-- ==== Sys2Proof/Certificates/Slice0/Obligations.lean ====
section
/-! DEFINITION. The statements for the provers, each from rules of spec/ or, where its docstring says so, of a choice of the
model. -/

open Sys2Proof Sys2Proof.Machine

/-! ## The queue and the base -/

/-- The model's own convention (log 1, log 3): a step takes the command at the front of the queue and runs it with the queue's
rest. With an empty queue it is one tick of the base: the first command that is due is queued, and a free value is used; if
nothing is due, the base goes on by half a millisecond, and nothing else changes but what the transmitter sends and the count of
frames that an operated restart waits for. -/
def Obligations.StepTakesFrontOrTicks : Prop :=
  (∀ (s : State) (i : Instr) (rest : List Instr), s.pending = i :: rest → step s = exec i (s.setPending rest)) ∧
  (∀ s : State, s.pending = [] →
      (s.due = [] → ∃ t, step s = .next t ∧ t.now = s.now + 1 ∧ t.pending = [] ∧ t.nextSecond = s.nextSecond ∧
        t.free = s.free ∧ SamePath s t ∧ SameDrive s t ∧ SamePower s t ∧ SameLogs s t ∧ SameArrays s t ∧
        t.cmd = { s.cmd with restartAfter := t.cmd.restartAfter } ∧
        t.links = { s.links with tx := t.links.tx, txProgress := t.links.txProgress }) ∧
      (∀ i rest, s.due = i :: rest → step s = .next ((s.setPending [i]).setFree (s.free + 1))))

/-- Every command has an effect in every state, and none touches the queue of the commands that wait; an expiry of a timer that
does not run changes nothing. Both are the model's own convention (log 2). -/
def Obligations.EveryCommandCompletes : Prop :=
  (∀ (i : Instr) (s : State), ∃ t, exec i s = .next t ∧ t.pending = s.pending) ∧
  (∀ (i : Instr) (s : State), timerOf s i = some none → exec i s = .next s)

/-! ## The sample path (spec/01) -/

/-- R2, R1, R14, R12, R10: a SAMPLE frame in ABSENT or STALE starts a new run whatever its number. R3: so does one in FILLING or
VALID that is 4 to 127 numbers late. -/
def Obligations.SampleFrameStartsRun : Prop :=
  ∀ (f : SampleFrame) (s : State),
    (s.sample.stream = .absent ∨ s.sample.stream = .stale ∨ (s.sample.stream = .filling ∨ s.sample.stream = .valid) ∧
      ∃ e, s.sample.expected = some e ∧ 4 ≤ seqDelta f.seq e ∧ seqDelta f.seq e ≤ 127) → s.nothingPending →
    ∃ t, exec (.sampleFrame f) s = .next t ∧
      t.sample.stream = .filling ∧ t.sample.run = 1 ∧ t.sample.phase = s.sample.phase ∧
      t.sample.expected = some (f.seq + 1) ∧ t.sample.last = frameSamples f ∧
      t.sample.lastStatus = some (sampleStatus f.status) ∧ t.sample.absence = startAt s.now 5 ∧ t.sample.sensorLoss = none ∧
      t.sample.view = nextView s.sample.view (rawPosition (sampleStatus f.status)) ∧
      t.mag.windows = (frameSamples f).map (fun x => x :: List.replicate 31 0) ∧ t.mag.sums = (frameSamples f).map square ∧
      t.mag.clip = (sampleStatus f.status).clip ∧ t.mag.mags = s.mag.mags ∧ t.mag.evalCount = s.mag.evalCount ∧
      t.supply = s.supply ∧ t.cmd = s.cmd ∧ SameClock s t

/-- R5, R15, R12: the 32nd instant of a run, and each eighth one in VALID, is an evaluation instant: the magnitudes are the
roots of the mean squares, the count rises by one and the clip marks are cleared. R20, R41: the Overcurrent Unit evaluates the
new magnitudes once the restore is complete (said here for a switch that reads closed throughout, which records nothing). R45:
the stream's change to VALID takes the sequence out of INIT where the view has settled; that it does so before the outputs of that
instant's evaluation are taken is log 52's choice. -/
def Obligations.EvaluationInstant : Prop :=
  ∀ (f : SampleFrame) (s : State),
    (s.sample.stream = .filling ∧ s.sample.run = 31 ∨ s.sample.stream = .valid ∧ s.sample.phase = 7) →
    s.sample.expected = some f.seq → s.nothingPending →
    ∃ t, exec (.sampleFrame f) s = .next t ∧
      t.sample.stream = .valid ∧ t.sample.phase = 0 ∧ t.sample.expected = some (f.seq + 1) ∧
      t.mag.windows = Channels.zip pushWindow s.mag.windows (frameSamples f) ∧
      t.mag.sums = Channels.zip3 pushSum s.mag.sums s.mag.windows (frameSamples f) ∧
      t.mag.mags = (Channels.zip3 pushSum s.mag.sums s.mag.windows (frameSamples f)).map magnitude ∧
      t.mag.evalCount = s.mag.evalCount + 1 ∧ t.mag.clip = .all false ∧
      (s.sample.stream = .valid → s.sample.view = .closed → rawPosition (sampleStatus f.status) = some .closed →
        t.oc = if s.supply.restoreMark then s.oc.stepped (s.evalInput t.mag.mags.currents) else s.oc) ∧
      (s.sample.stream = .filling → s.seq.state = .init → s.supply.restoreMark = true → s.seq.pendingGroup = none →
        s.act.supervision = .none →
        (s.sample.view = .closed → rawPosition (sampleStatus f.status) = some .closed →
          t.seq.state ≠ .init ∧ t.seq.recorded = some .closed) ∧
        (s.sample.view = .opened → rawPosition (sampleStatus f.status) = some .opened →
          LockedOut .restart s t ∧ t.seq.recorded = some .opened)) ∧
      t.supply = s.supply ∧ t.cmd = s.cmd ∧ SameClock s t
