@[simp] theorem State.positionUnknownReport_frame (s : State) :
    s.positionUnknownReport.now = s.now ∧ s.positionUnknownReport.nextSecond = s.nextSecond ∧
      s.positionUnknownReport.sample = s.sample ∧ s.positionUnknownReport.mag = s.mag ∧
      s.positionUnknownReport.oc = s.oc ∧ s.positionUnknownReport.seq = s.seq ∧ s.positionUnknownReport.act = s.act ∧
      s.positionUnknownReport.tags = s.tags ∧ s.positionUnknownReport.supply = s.supply ∧
      s.positionUnknownReport.battery = s.battery ∧ s.positionUnknownReport.faults = s.faults ∧
      s.positionUnknownReport.store = s.store ∧ s.positionUnknownReport.cmd = s.cmd ∧
      s.positionUnknownReport.links = s.links ∧ s.positionUnknownReport.free = s.free ∧
      s.positionUnknownReport.pending = s.pending := by
  simp [State.positionUnknownReport]

@[simp] theorem State.becomeUnknown_frame (s : State) :
    s.becomeUnknown.now = s.now ∧ s.becomeUnknown.nextSecond = s.nextSecond ∧ s.becomeUnknown.tags = s.tags ∧
      s.becomeUnknown.supply = s.supply ∧ s.becomeUnknown.cmd = s.cmd ∧ s.becomeUnknown.free = s.free ∧
      s.becomeUnknown.pending = s.pending := by
  simp [State.becomeUnknown]

@[simp] theorem State.coldLoadExpiry_frame (s : State) :
    s.coldLoadExpiry.now = s.now ∧ s.coldLoadExpiry.nextSecond = s.nextSecond ∧ s.coldLoadExpiry.sample = s.sample ∧
      s.coldLoadExpiry.mag = s.mag ∧ s.coldLoadExpiry.seq = s.seq ∧ s.coldLoadExpiry.act = s.act ∧
      s.coldLoadExpiry.tags = s.tags ∧ s.coldLoadExpiry.supply = s.supply ∧ s.coldLoadExpiry.battery = s.battery ∧
      s.coldLoadExpiry.reports = s.reports ∧ s.coldLoadExpiry.faults = s.faults ∧ s.coldLoadExpiry.store = s.store ∧
      s.coldLoadExpiry.cmd = s.cmd ∧ s.coldLoadExpiry.links = s.links ∧ s.coldLoadExpiry.free = s.free ∧
      s.coldLoadExpiry.pending = s.pending := by
  simp [State.coldLoadExpiry]

@[simp] theorem State.deadExpiry_frame (s : State) :
    s.deadExpiry.now = s.now ∧ s.deadExpiry.nextSecond = s.nextSecond ∧ s.deadExpiry.tags = s.tags ∧
      s.deadExpiry.supply = s.supply ∧ s.deadExpiry.cmd = s.cmd ∧ s.deadExpiry.free = s.free ∧
      s.deadExpiry.pending = s.pending := by
  simp [State.deadExpiry]

@[simp] theorem State.energyWaitExpiry_frame (s : State) :
    s.energyWaitExpiry.now = s.now ∧ s.energyWaitExpiry.nextSecond = s.nextSecond ∧ s.energyWaitExpiry.oc = s.oc ∧
      s.energyWaitExpiry.act = s.act ∧ s.energyWaitExpiry.tags = s.tags ∧ s.energyWaitExpiry.supply = s.supply ∧
      s.energyWaitExpiry.faults = s.faults ∧ s.energyWaitExpiry.cmd = s.cmd ∧ s.energyWaitExpiry.free = s.free ∧
      s.energyWaitExpiry.pending = s.pending := by
  simp [State.energyWaitExpiry]

@[simp] theorem State.recloseOk_frame (s : State) :
    s.recloseOk.now = s.now ∧ s.recloseOk.nextSecond = s.nextSecond ∧ s.recloseOk.sample = s.sample ∧
      s.recloseOk.mag = s.mag ∧ s.recloseOk.oc = s.oc ∧ s.recloseOk.seq = s.seq ∧ s.recloseOk.act = s.act ∧
      s.recloseOk.tags = s.tags ∧ s.recloseOk.supply = s.supply ∧ s.recloseOk.battery = s.battery ∧
      s.recloseOk.faults = s.faults ∧ s.recloseOk.store = s.store ∧ s.recloseOk.cmd = s.cmd ∧
      s.recloseOk.links = s.links ∧ s.recloseOk.free = s.free ∧ s.recloseOk.pending = s.pending := by
  simp [State.recloseOk]

@[simp] theorem State.reclaimExpiry_frame (s : State) :
    s.reclaimExpiry.now = s.now ∧ s.reclaimExpiry.nextSecond = s.nextSecond ∧ s.reclaimExpiry.oc = s.oc ∧
      s.reclaimExpiry.act = s.act ∧ s.reclaimExpiry.tags = s.tags ∧ s.reclaimExpiry.supply = s.supply ∧
      s.reclaimExpiry.cmd = s.cmd ∧ s.reclaimExpiry.free = s.free ∧ s.reclaimExpiry.pending = s.pending := by
  simp [State.reclaimExpiry]

@[simp] theorem State.tripLimit_frame (s : State) :
    s.tripLimit.now = s.now ∧ s.tripLimit.nextSecond = s.nextSecond ∧ s.tripLimit.tags = s.tags ∧
      s.tripLimit.supply = s.supply ∧ s.tripLimit.cmd = s.cmd ∧ s.tripLimit.free = s.free ∧
      s.tripLimit.pending = s.pending := by
  simp [State.tripLimit]
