-- ==== Sys2Proof/Proofs/Resets.lean ====
section
/-! The two resets (R167, R178): the boot state that each of them arrives at, and what that state holds in the Actuator
Control (R87), the Fault Log (R154) and the report queue (R139). -/

namespace Sys2Proof.Machine

/-! ## What the two commands do -/

/-- A POWER_ON resets in every state; a write in flight is lost with its image. -/
theorem exec_powerOn (s : State) :
    exec .powerOn s =
      .next (bootState .powerOn (s.store.nv.interrupted s.store.inFlight) 0 none s.free s.pending) := by rfl

/-- A RESTART that is ready resets, keeping the NV array and the seconds counter and holding Q aside. -/
theorem exec_restart_of_ready {s : State} (h : s.restartReady = true) :
    exec .restart s =
      .next (bootState .restart s.store.nv s.cmd.seconds (some s.battery.aside) s.free s.pending) :=
  if_pos h

/-- Either reset arrives at a boot state, whatever the state before it. -/
theorem exec_reset_boots {i : Instr} {s : State} (h : i = .powerOn ∨ i = .restart ∧ s.restartReady = true) :
    ∃ kind nv seconds held, exec i s = .next (bootState kind nv seconds held s.free s.pending) := by
  rcases h with rfl | ⟨rfl, hready⟩
  · exact ⟨_, _, _, _, exec_powerOn s⟩
  · exact ⟨_, _, _, _, exec_restart_of_ready hready⟩

/-! ## What a boot state holds -/

section
variable (kind : ResetKind) (nv : NvArray) (seconds : Long) (held : Option Nat) (free : Nat) (pending : List Instr)

@[simp] theorem bootState_act : (bootState kind nv seconds held free pending).act = bootActuator := (rfl)
@[simp] theorem bootState_faults : (bootState kind nv seconds held free pending).faults = bootFaultLog := (rfl)
@[simp] theorem bootState_reports : (bootState kind nv seconds held free pending).reports = bootReports kind seconds := (rfl)

/-- The queue after a reset holds the START report alone (R139). -/
@[simp] theorem mem_bootReports (x : Report) : x ∈ (bootReports kind seconds).records ↔ x = startReport kind seconds :=
  List.mem_singleton

/-- The START report is no FAULT report. -/
theorem startReport_body_ne_fault (f : FaultRecord) : (startReport kind seconds).body ≠ .fault f := by
  rintro ⟨⟩

end

/-- Settles O56: both resets arrive at a boot state, whose Actuator Control, Fault Log and queue are the reset values. -/
theorem resetsClearActuatorAndLog : Obligations.ResetsClearActuatorAndLog := by
  unfold Obligations.ResetsClearActuatorAndLog
  intro i s hreset
  obtain ⟨kind, nv, seconds, held, hboot⟩ := exec_reset_boots hreset
  refine ⟨_, hboot, ?_⟩
  simp only [bootState_act, bootState_faults, bootState_reports, mem_bootReports, forall_eq]
  exact ⟨rfl, rfl, rfl, rfl, rfl, rfl, rfl, rfl, rfl, rfl, rfl, rfl, rfl, startReport_body_ne_fault kind seconds⟩

end Sys2Proof.Machine
end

▬▬▬▬▬▬▬▬▬▬

**Your goal**
Leave out every line above except those from the line with "s.reclaimExpiry.now = s.now" up to and including the line with "in the Actuator", and copy those exactly.

**Completed task**
    s.reclaimExpiry.now = s.now ∧ s.reclaimExpiry.nextSecond = s.nextSecond ∧ s.reclaimExpiry.oc = s.oc ∧
      s.reclaimExpiry.act = s.act ∧ s.reclaimExpiry.tags = s.tags ∧ s.reclaimExpiry.supply = s.supply ∧
      s.reclaimExpiry.cmd = s.cmd ∧ s.reclaimExpiry.free = s.free ∧ s.reclaimExpiry.pending = s.pending := by
  simp [State.reclaimExpiry]

@[simp] theorem State.tripLimit_frame (s : State) :
    s.tripLimit.now = s.now ∧ s.tripLimit.nextSecond = s.nextSecond ∧ s.tripLimit.tags = s.tags ∧
      s.tripLimit.supply = s.supply ∧ s.tripLimit.cmd = s.cmd ∧ s.tripLimit.free = s.free ∧
      s.tripLimit.pending = s.pending := by
  simp [State.tripLimit]
-- ==== Sys2Proof/Proofs/Resets.lean ====
section
/-! The two resets (R167, R178): the boot state that each of them arrives at, and what that state holds in the Actuator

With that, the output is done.